> **What is required**: In the entries below, find every line with "ports" and copy it.

>>>>>

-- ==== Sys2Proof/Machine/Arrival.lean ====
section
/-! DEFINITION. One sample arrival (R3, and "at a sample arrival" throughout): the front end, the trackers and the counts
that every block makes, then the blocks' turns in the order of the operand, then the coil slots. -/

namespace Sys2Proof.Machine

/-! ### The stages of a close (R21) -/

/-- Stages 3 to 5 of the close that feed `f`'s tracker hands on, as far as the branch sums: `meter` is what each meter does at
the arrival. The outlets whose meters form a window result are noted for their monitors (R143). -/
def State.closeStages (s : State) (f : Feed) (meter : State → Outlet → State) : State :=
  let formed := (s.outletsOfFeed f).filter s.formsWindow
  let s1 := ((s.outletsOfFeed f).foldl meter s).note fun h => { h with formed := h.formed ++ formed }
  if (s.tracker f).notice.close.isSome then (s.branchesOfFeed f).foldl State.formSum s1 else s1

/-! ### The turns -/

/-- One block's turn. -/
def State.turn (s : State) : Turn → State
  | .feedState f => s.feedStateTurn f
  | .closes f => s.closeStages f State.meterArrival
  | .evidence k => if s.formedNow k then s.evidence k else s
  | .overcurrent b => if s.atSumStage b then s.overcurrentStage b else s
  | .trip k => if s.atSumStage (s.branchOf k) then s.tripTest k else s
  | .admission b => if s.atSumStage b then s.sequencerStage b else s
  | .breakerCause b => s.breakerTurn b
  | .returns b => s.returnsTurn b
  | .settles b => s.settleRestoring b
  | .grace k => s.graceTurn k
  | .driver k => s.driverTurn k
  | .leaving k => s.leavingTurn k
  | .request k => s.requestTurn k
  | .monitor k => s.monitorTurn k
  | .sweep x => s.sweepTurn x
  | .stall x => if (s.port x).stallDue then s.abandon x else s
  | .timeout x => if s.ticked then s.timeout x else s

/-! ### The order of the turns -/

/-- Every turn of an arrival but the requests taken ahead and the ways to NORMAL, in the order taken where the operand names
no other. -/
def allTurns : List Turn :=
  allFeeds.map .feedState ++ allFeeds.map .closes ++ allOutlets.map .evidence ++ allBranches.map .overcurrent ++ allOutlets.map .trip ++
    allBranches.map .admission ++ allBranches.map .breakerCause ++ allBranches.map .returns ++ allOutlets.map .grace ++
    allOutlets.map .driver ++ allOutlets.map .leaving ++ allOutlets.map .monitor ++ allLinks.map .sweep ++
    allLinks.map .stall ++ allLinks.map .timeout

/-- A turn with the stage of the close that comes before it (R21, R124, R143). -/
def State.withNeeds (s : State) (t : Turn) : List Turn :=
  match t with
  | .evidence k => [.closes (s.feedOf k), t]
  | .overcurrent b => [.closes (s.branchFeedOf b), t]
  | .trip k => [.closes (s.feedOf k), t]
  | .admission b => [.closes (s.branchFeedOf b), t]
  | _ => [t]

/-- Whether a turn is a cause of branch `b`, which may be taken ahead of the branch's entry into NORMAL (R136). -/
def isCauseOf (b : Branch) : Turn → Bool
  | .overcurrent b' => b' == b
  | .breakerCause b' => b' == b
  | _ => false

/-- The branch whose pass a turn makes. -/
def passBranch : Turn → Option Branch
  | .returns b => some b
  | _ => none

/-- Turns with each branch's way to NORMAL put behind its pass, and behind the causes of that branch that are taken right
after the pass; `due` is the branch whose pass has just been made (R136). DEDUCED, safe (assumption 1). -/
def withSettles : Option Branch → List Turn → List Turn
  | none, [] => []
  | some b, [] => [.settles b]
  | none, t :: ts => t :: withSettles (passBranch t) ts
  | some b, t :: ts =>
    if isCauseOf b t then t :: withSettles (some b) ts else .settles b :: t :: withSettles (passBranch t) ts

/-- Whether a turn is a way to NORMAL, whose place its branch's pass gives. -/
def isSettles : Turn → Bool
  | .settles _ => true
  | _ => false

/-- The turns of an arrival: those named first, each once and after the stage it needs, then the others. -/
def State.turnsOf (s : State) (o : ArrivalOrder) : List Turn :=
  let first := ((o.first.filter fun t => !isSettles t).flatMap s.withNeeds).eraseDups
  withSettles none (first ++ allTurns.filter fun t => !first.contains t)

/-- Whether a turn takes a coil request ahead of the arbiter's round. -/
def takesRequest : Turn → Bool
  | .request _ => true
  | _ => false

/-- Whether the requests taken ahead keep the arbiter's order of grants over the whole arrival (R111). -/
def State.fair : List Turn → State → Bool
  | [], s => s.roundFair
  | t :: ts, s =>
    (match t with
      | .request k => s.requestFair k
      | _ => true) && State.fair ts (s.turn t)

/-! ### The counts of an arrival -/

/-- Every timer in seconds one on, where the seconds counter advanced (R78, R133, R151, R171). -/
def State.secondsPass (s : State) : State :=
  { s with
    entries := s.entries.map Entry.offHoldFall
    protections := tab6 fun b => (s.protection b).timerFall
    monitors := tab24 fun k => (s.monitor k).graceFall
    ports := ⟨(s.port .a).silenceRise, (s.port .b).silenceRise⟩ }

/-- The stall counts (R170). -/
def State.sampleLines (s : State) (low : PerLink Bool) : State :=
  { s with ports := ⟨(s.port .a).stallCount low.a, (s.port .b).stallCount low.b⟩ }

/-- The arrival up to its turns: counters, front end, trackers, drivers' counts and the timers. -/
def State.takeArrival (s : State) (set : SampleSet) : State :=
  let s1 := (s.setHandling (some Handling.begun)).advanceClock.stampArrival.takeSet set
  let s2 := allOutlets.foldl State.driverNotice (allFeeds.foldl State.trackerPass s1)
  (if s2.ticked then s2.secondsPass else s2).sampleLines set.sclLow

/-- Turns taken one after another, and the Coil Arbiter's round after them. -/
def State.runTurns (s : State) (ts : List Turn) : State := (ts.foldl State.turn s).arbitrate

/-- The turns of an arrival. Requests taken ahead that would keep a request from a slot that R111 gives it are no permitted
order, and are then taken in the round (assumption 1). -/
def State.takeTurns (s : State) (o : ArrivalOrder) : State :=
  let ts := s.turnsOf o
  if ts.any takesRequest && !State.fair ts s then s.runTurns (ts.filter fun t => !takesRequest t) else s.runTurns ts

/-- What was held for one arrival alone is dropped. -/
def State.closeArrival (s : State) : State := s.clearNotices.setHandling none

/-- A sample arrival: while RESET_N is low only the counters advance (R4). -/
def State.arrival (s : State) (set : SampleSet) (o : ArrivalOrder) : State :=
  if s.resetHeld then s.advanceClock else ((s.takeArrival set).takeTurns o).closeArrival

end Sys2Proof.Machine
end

<<<<<

> **Response box**:
    ports := ⟨(s.port .a).silenceRise, (s.port .b).silenceRise⟩ }
  { s with ports := ⟨(s.port .a).stallCount low.a, (s.port .b).stallCount low.b⟩ }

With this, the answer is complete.